I'm a real big fan of doing what works.


----------



## SoontobeGrandpa (May 24, 2010)

what is the maximum time i can allow my arps to be in the same bedding? some of them had bedding for like 1 month already. when do i clean and put new beddings?


----------



## SarahY (Nov 6, 2008)

I do mine two or three times a week, but most people change the bedding once a week.
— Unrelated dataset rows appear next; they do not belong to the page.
/-- The operand bytes of a request, in the order the owning rules list them (R80). -/
def encodeOps : Request → List Byte
  | .malformed _ => []
  | .readChannel st sl => [byteOf st, byteOf sl]
  | .defineChannel st sl c p q n => [byteOf st, byteOf sl, byteOf c, byteOf p, byteOf q, byteOf n]
  | .removeChannel st sl => [byteOf st, byteOf sl]
  | .writeChannel st sl c p q n f => [byteOf st, byteOf sl, byteOf c, byteOf p, byteOf q, byteOf n] ++ be16 f
  | .move st sl f o r => [byteOf st, byteOf sl, byteOf f] ++ be16 o ++ [byteOf r]
  | .revert st sl => [byteOf st, byteOf sl]
  | .release st sl => [byteOf st, byteOf sl]
  | .ackWatch st sl => [byteOf st, byteOf sl]
  | .checkChannel st sl c => [byteOf st, byteOf sl] ++ be16 c
  | .checkGroup g c => [byteOf g] ++ be16 c
  | .stageChannel st sl k ops => [byteOf st, byteOf sl, byteOf k] ++ encodeStaged ops
  | .commitStage st => [byteOf st]
  | .armStage st v => [byteOf st, byteOf v]
  | .addExclusion a b sc => be16 a ++ be16 b ++ [byteOf sc]
  | .removeExclusion a b => be16 a ++ be16 b
  | .readExclusions p => [byteOf p]
  | .addPool g f => [byteOf g] ++ be16 f
  | .removePool g f => [byteOf g] ++ be16 f
  | .loadPool g n fs => [byteOf g, byteOf n] ++ fs.flatMap be16
  | .readPool g => [byteOf g]
  | .writeProfile n p => [byteOf n] ++ encodeCond p.level1 ++ encodeCond p.level2 ++ [byteOf p.combine] ++ be32 p.window
      ++ [byteOf p.response, byteOf p.returnOnClear, byteOf p.clearDwell]
  | .readProfile n => [byteOf n]
  | .setGroups gs rs => gs.map byteOf ++ rs.map byteOf
  | .setRules xs => byteOf xs.length :: xs.flatMap encodeSetting
  | .setGate st m => [byteOf st, byteOf m]
  | .setLock v => [byteOf v]
  | .setConfirm v => [byteOf v]
  | .setSpan st a b c => [byteOf st] ++ be16 a ++ [byteOf b, byteOf c]
  | .setNotices vs => vs.map byteOf
  | .go st sl => [byteOf st, byteOf sl]
  | .drop st sl => [byteOf st, byteOf sl]
  | .goAll => []
  | .survey st a b c d t => [byteOf st] ++ be16 a ++ [byteOf b, byteOf c, byteOf d] ++ be32 t
  | .readEvents c => [byteOf c]
  | .readCounters c p => [byteOf c, byteOf p]
  | .identify => []
  | .restart => []

/-- A REQUEST payload: the code and the operands (R80). -/
def encodeRequest (r : Request) : List Byte := byteOf r.code :: encodeOps r

/-- The address of the SC6 itself: zone 6, unit 1 (section 4.3). -/
def deviceAddr : Addr := ⟨6#8, 1#8⟩
/-- The address of the coordination station: zone 6, unit 0 (section 4.3). -/
def stationAddr : Addr := ⟨6#8, 0#8⟩

/-- The frame that carries a request to the device (R65, R80). -/
def requestFrame (h : ReqHdr) (r : Request) : Frame :=
  ⟨deviceAddr, h.src, kRequest, h.seq, encodeRequest r⟩

/-- The payload of the frame whose arrival a command is; none for a command that is not the arrival of a frame of one
kind (R79, R80). -/
def payloadOf : Instr → Option (List Byte)
  | .telemetry _ rs => some (encodePayload (.telemetry rs)).2
  | .sweep _ d => some (encodePayload (.sweep d)).2
  | .capability _ es => some (encodePayload (.capability es)).2
  | .tune _ d => some (encodePayload (.tune d)).2
  | .tuneReport _ d => some (encodePayload (.tuneReport d)).2
  | .unknownRequest _ code => some (encodeRequest (.malformed code))
  | .readChannel _ st sl => some (encodeRequest (.readChannel st sl))
  | .defineChannel _ st sl c p q n => some (encodeRequest (.defineChannel st sl c p q n))
  | .removeChannel _ st sl => some (encodeRequest (.removeChannel st sl))
  | .writeChannel _ st sl c p q n f => some (encodeRequest (.writeChannel st sl c p q n f))
  | .move _ st sl f o r => some (encodeRequest (.move st sl f o r))
  | .revert _ st sl => some (encodeRequest (.revert st sl))
  | .release _ st sl => some (encodeRequest (.release st sl))
  | .ackWatch _ st sl => some (encodeRequest (.ackWatch st sl))
  | .check _ ops => some (encodeRequest ops.request)
  | .stageChannel _ st sl k ops => some (encodeRequest (.stageChannel st sl k ops))
  | .commitStage _ st => some (encodeRequest (.commitStage st))
  | .armStage _ st v => some (encodeRequest (.armStage st v))
  | .addExclusion _ a b sc => some (encodeRequest (.addExclusion a b sc))
  | .removeExclusion _ a b => some (encodeRequest (.removeExclusion a b))
  | .readExclusions _ p => some (encodeRequest (.readExclusions p))
  | .addPool _ g f => some (encodeRequest (.addPool g f))
  | .removePool _ g f => some (encodeRequest (.removePool g f))
  | .loadPool _ g n fs => some (encodeRequest (.loadPool g n fs))
  | .readPool _ g => some (encodeRequest (.readPool g))
  | .writeProfile _ n ops => some (encodeRequest (.writeProfile n ops))
  | .readProfile _ n => some (encodeRequest (.readProfile n))
  | .setGroups _ gs rs => some (encodeRequest (.setGroups gs rs))
  | .setRules _ xs => some (encodeRequest (.setRules xs))
  | .setGate _ st m => some (encodeRequest (.setGate st m))
  | .setLock _ v => some (encodeRequest (.setLock v))
  | .setConfirm _ v => some (encodeRequest (.setConfirm v))
  | .setSpan _ st a b c => some (encodeRequest (.setSpan st a b c))
  | .setNotices _ vs => some (encodeRequest (.setNotices vs))
  | .go _ st sl => some (encodeRequest (.go st sl))
  | .drop _ st sl => some (encodeRequest (.drop st sl))
  | .goAll _ => some (encodeRequest .goAll)
  | .survey _ st a b c d t => some (encodeRequest (.survey st a b c d t))
  | .readEvents _ c => some (encodeRequest (.readEvents c))
  | .readCounters _ c p => some (encodeRequest (.readCounters c p))
  | .identify _ => some (encodeRequest .identify)
  | .restart _ => some (encodeRequest .restart)
  | .powerOn | .lineSignalLoss _ _ | .silenceTimerExpiry _ | .receiveFrame _ _ _
  | .windowDeadlineExpiry _ _ | .settleDeadlineExpiry _ _ | .proposalDeadlineExpiry _ _ | .replyDeadlineExpiry _ _
  | .lockDeadlineExpiry _ _ | .waitDeadlineExpiry _ | .surveyDeadlineExpiry _ | .guardCheckCompletion _
  | .postCheckCompletion _ | .checkCompletion _ | .operatorCheckCompletion _ | .candidateCheckCompletion _
  | .openSearchCompletion _ | .returnCheckCompletion _ | .commitStepCompletion _ | .poolCheckCompletion _
  | .lineSignalReturn _ _ => none
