/-- POWER_ON places every piece of state at its power-on value: every channel UNUSED, every port DOWN, no entry in any
table, list or queue, and the rules, groups, profiles, spans, modes and enables as their rules give them. The commands
that wait and the SIGDET inputs stand outside the device (log 4, log 31). -/
def Obligations.PowerOnGivesItsValues : Prop :=
  ∀ s : State, exec .powerOn s = .next
    { pending := s.pending, now := 0, freeCount := 0, originSeq := 0
      trunk := ⟨false, none, s.trunk.sigdet, []⟩
      stagePorts := s.stagePorts.map fun p => ⟨false, none, p.sigdet, []⟩
      chans := Vector.replicate 192 ⟨.unused, none, none, none, none, none, none, [], .low, .normal, none, false, false,
        false, none, none, ⟨.off, 0, 0, none⟩, none, 0⟩
      caps := Vector.replicate 192 none
      couple := Vector.replicate 6 0, rels := Vector.replicate 6 .near, excl := [], gens := Vector.replicate 4 0
      spacing := ⟨12, 2, 4, 2, 2, 2, 1⟩
      opts := Vector.replicate 4 ⟨false, false, true, 3, true, 20, 3⟩
      settlePeriod := 10000, proposalTimeout := 20000
      profiles := (Vector.replicate 8 ⟨⟨.none, 30, 2, 0⟩, ⟨.dropout, 3, 1, 0⟩, .sequence, 3000, .move, true, 10⟩).set 0
        ⟨⟨.foreign, 30, 2, 0⟩, ⟨.dropout, 3, 1, 0⟩, .sequence, 3000, .move, true, 10⟩
      pools := Vector.replicate 4 [], engine := ⟨[], [], [], [], none, []⟩
      gate := Vector.replicate 6 .guard, heldFrames := [], notes := [], table := [], backlog := []
      staging := Vector.replicate 192 .keep, arm := Vector.replicate 6 false, commits := Vector.replicate 6 .idle
      confirm := false, lock := false, spans := Vector.replicate 6 ⟨0, 4, 96⟩, surveys := Vector.replicate 6 none
      enables := Vector.replicate 15 true, latches := Vector.replicate 16 false
      counters := Vector.replicate 6 ⟨0, 0, 0, 0, 0, 0, 0⟩, trunkDiscards := 0, heldDiscards := 0 }

/-- The first frame on a DOWN port brings it UP with its silence timer running; a stage then has its four racks and its
scanner ordered, is noticed with its number of DARK channels, and begins the wait of an armed stage. A return of line
signal sets the input of its port and brings no port UP; a loss that finds the port DOWN or the signal absent clears the
input. A loss, or the end of silence, takes an UP trunk DOWN: its timer stops, and each frame that waited there is
discarded and counted. Where the clock stands at the end of silence is the model's choice (log 1), and so is the close of
the UP transition before the frame that makes it is read (log 9). -/
def Obligations.PortsGoUpAndDown : Prop :=
  ∀ (s : State),
    (∀ dt p, (s.port p).up = false → let b := passTime dt s
      let u := b.setPort p { b.port p with up := true, silence := some (b.now + 3000) }
      arrive dt p s = finish b (match p with
        | .trunk => u
        | .stage z => beginWait z (notify .stageUp z.val 255 [byteOf (u.darkCount z)]
          (sendStanding z (sendQuery z 3 (sendQuery z 2 (sendQuery z 1 (sendQuery z 0 u))))))))
    ∧ (∀ dt p, let b := passTime dt s
      exec (.lineSignalReturn dt p) s = .next (b.setPort p { b.port p with sigdet := true })
      ∧ (((s.port p).up = false ∨ (s.port p).sigdet = false) →
        exec (.lineSignalLoss dt p) s = .next (b.setPort p { b.port p with sigdet := false })))
    ∧ (s.trunk.up = true → s.trunkDiscards ≤ 255 →
      (∀ dt, s.trunk.sigdet = true → let b := passTime dt s
        exec (.lineSignalLoss dt .trunk) s = .next (finish b { b with
          trunk := ⟨false, none, false, []⟩, trunkDiscards := min (b.trunkDiscards + b.trunk.tx.length) 255 }))
      ∧ ∀ d, s.trunk.silence = some d → let b := passTime (d - s.now) s
        exec (.silenceTimerExpiry .trunk) s = .next (finish b { b with
          trunk := ⟨false, none, s.trunk.sigdet, []⟩, trunkDiscards := min (b.trunkDiscards + b.trunk.tx.length) 255 }))

/-- After a loss of line signal, or the end of silence, on the UP port of a stage, the port is DOWN with nothing waiting,
no channel of the stage is ACTIVE, MOVING or HELD, its capabilities are absent, and it has no entry, item, held frame,
note, commit, wait or survey. A channel that was ACTIVE or HELD is DARK from that state with its frequency kept, whether or
not a search ran for it. One that was MOVING is DARK from MOVING with its pending target kept, unless its move was
PROPOSED: then its target is released first, and it goes on from its return state. Others stay as they were. The change sends,
in this order: MOVE_FAILED with reason STAGE_DOWN for each entry in SENT or LOCKING and PROPOSAL_EXPIRED with cause
STAGE_DOWN for each PROPOSED one, both in table order; for each held frame, in the order of the buffer, its refusal GATE_BUSY,
its count and its notice; COMMIT_DONE and SURVEY_DONE with cause STAGE_DOWN; and STAGE_DOWN with its cause, signal loss 0 or
silence 1, and the number of channels now DARK. The held frames' checks are withdrawn. The order of the two notices of moves
(log 8), the layouts (log 15), the result byte of a refusal (log 20) and the order of its report and its notice (log 34)
are the model's. -/
def Obligations.LostStagesGoDark : Prop :=
  ∀ (z : Stage) (s : State) (i : Instr) (b : State) (line : Bool) (cause : Byte), (s.port (.stage z)).up = true →
    ((∃ dt, i = .lineSignalLoss dt (.stage z) ∧ (s.port (.stage z)).sigdet = true ∧ b = passTime dt s ∧ line = false
        ∧ cause = 0#8)
      ∨ (∃ d, i = .silenceTimerExpiry (.stage z) ∧ (s.port (.stage z)).silence = some d ∧ b = passTime (d - s.now) s
        ∧ line = (s.port (.stage z)).sigdet ∧ cause = 1#8)) →
    ∃ t, exec i s = .next t
    ∧ (t.port (.stage z)).up = false ∧ (t.port (.stage z)).silence = none ∧ (t.port (.stage z)).tx = []
    ∧ (∀ c : Chan, c.stage = z →
      ((t.chan c).state = .unused ∨ (t.chan c).state = .parked ∨ (t.chan c).state = .dark) ∧ t.cap c = none
      ∧ t.entryOf c = none ∧ t.itemOf c = none ∧ t.heldOf c = none ∧ t.noteOf c = none
      ∧ (t.chan c).assigned = (s.chan c).assigned
      ∧ let r := s.chan c
        let x := t.chan c
        let proposed : Prop := ∃ e ∈ s.table, e.chan = c ∧ e.state = .proposed
        ((r.state = .active ∨ r.state = .held) → x.state = .dark
          ∧ x.darkFrom = (if r.state = .active then some .active else some .held)
          ∧ x.heldCause = r.heldCause ∧ x.watch = ⟨.off, 0, 0, none⟩)
        ∧ (r.state = .moving → ¬ proposed → x.state = .dark ∧ x.darkFrom = some .moving ∧ x.pending = r.pending
          ∧ x.ret = none ∧ x.heldCause = none ∧ x.watch = ⟨.off, 0, 0, none⟩)
        ∧ (∀ y, r.state = .moving → proposed → r.ret = some y → x.pending = none ∧ x.ret = none
          ∧ x.heldCause = r.heldCause ∧ x.watch = ⟨.off, 0, 0, none⟩ ∧ match y with
            | .active => x.state = .dark ∧ x.darkFrom = some .active
            | .held => x.state = .dark ∧ x.darkFrom = some .held
            | .parked => x.state = .parked ∧ x.darkFrom = r.darkFrom)
        ∧ ((r.state = .unused ∨ r.state = .parked ∨ r.state = .dark) → x.state = r.state ∧ x.darkFrom = r.darkFrom
          ∧ (¬ proposed → x.pending = r.pending)))
    ∧ t.commits[z] = .idle ∧ t.surveys[z] = none
    ∧ let es := s.table.filter fun e => e.chan.stage = z
      let failed : State → State := fun w => (es.filter fun e => e.state = .sent || e.state = .locking).foldl (fun w e =>
        notifyChan .moveFailed e.chan ([8#8, byteOf e.origin.code] ++ o16 e.src ++ o16 e.target
          ++ [byteOf e.attempts, 255#8] ++ eAddr e.orig) w) w
      let expired : State → State := fun w => (es.filter fun e => e.state = .proposed).foldl (fun w e =>
        notifyChan .proposalExpired e.chan ([3#8, byteOf e.origin.code] ++ o16 e.src ++ o16 e.target) w) w
      let refused : State → State := fun w => (s.heldFrames.filter fun k => k.chan.stage = z).foldl (fun w k =>
        notifyChan .admissionRefused k.chan ([18#8, 0#8] ++ be16 k.target
            ++ [k.frame.src.zone, k.frame.src.unit, 255#8, 255#8, 255#8, 255#8])
          (bumpStage z .refusals (route ⟨k.frame.src, ⟨6#8, 1#8⟩, 0x21#8, k.frame.seq,
            [byteOf (k.chan.slot.val % 8)] ++ be16 k.target ++ [1#8, 18#8, 0#8]⟩ w))) w
      let aborted : State → State := fun w => match s.commitRec z with
        | some r => let x := s.abortedRec z r
          notify .commitDone z.val 255 ([byteOf x.trigger.code, 1#8] ++ encCounts x ++ encFailed x.failedList) w
        | none => w
      let surveyed : State → State := fun w => match s.surveys[z] with
        | some v => notify .surveyDone z.val 255 [2#8, byteOf v.passes, byteOf (min v.frames 255)] w
        | none => w
      let dark := (stageChans z).filter fun c => let r := s.chan c
        r.state = .active || r.state = .held || r.state = .dark
          || (r.state = .moving && !(r.ret = some .parked && es.any fun e => e.chan = c && e.state = .proposed))
      let w := notify .stageDown z.val 255 [cause, byteOf dark.length]
        (surveyed (aborted (refused (expired (failed (b.setPort (.stage z) ⟨false, none, line, []⟩))))))
      ∃ u, t = finish b u ∧ u.trunk = w.trunk ∧ u.stagePorts = w.stagePorts ∧ u.trunkDiscards = w.trunkDiscards
        ∧ u.counters = w.counters ∧ u.originSeq = w.originSeq ∧ u.latches = w.latches
        ∧ u.heldFrames = (s.heldFrames.filter fun k => k.chan.stage ≠ z)
        ∧ u.engine.admQ = s.engine.admQ.filter fun q => match q with
          | .guard c _ => !(c.stage = z && s.heldFrames.any fun k => k.chan = c)
          | _ => true

/-! ## Passing frames (R66 to R70, R75, R82, R83, R99, R114 to R117, R125, R147 to R150) -/

/-- A chain frame that passes is handed to the port of its destination first and then read; from the trunk it is handed on
unread. A TUNE for a rack goes to the Gate instead. The order of the two is the model's (log 11). -/
def Obligations.PassingFramesAreHandedOnThenRead : Prop :=
  ∀ (i : Instr) (h : FrameHdr) (p : Payload) (out : Port) (s : State), chainOf i = some (h, p) →
    ((∀ d, i ≠ .tune h d) ∨ out = .trunk ∨ 4 ≤ h.dst.unit.toNat) →
    (∀ z, Passing h z out s →
      exec i s = .next (readPassing z h.src p (handTo out (chainFrame h p) (arrived h.dt h.port s))))
    ∧ (h.port = .trunk → s.trunk.up = true → sourceOk .trunk h.src = true → h.dst ≠ deviceAddr →
      portOfZone h.dst.zone = some out →
      exec i s = .next (handTo out (chainFrame h p) (arrived h.dt h.port s)))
A month is much too long between clean-outs 

Sarah xxx


----------



## SoontobeGrandpa (May 24, 2010)

i visited the petshop last week and i noticed that the beddings of the mices changed to shredded paper. i got interested in this and i kinda want to use shredded paper too because the mices look more happy in it by digging inside and hiding with all of that shredded paper on top of them. can i use this from now on and no more aspen? i have 2 big bags of shredded paper ready to be used in my house.


----------



## WoodWitch (Oct 18, 2009)

Shredded paper is fine for a bedding material, but is *not* a replacement for a substrate such as Aspen, Aubiose, or shavings etc.

Mice need something absorbant AND something to nest in.


----------



## Jack Garcia (Oct 9, 2009)

tratallen is right.

Personally, in any given cage I use mostly aspen, but I also put in shredded paper, hay/straw, paper towels (they chew these), and sometimes Sani-Chips.


----------



## Wight Isle Stud (May 19, 2010)

I use hemcore, its the chipped up stem of the Hemp plant, its fabulous, all you need to do is give it a bit of a stir once a week and it will last ages.


----------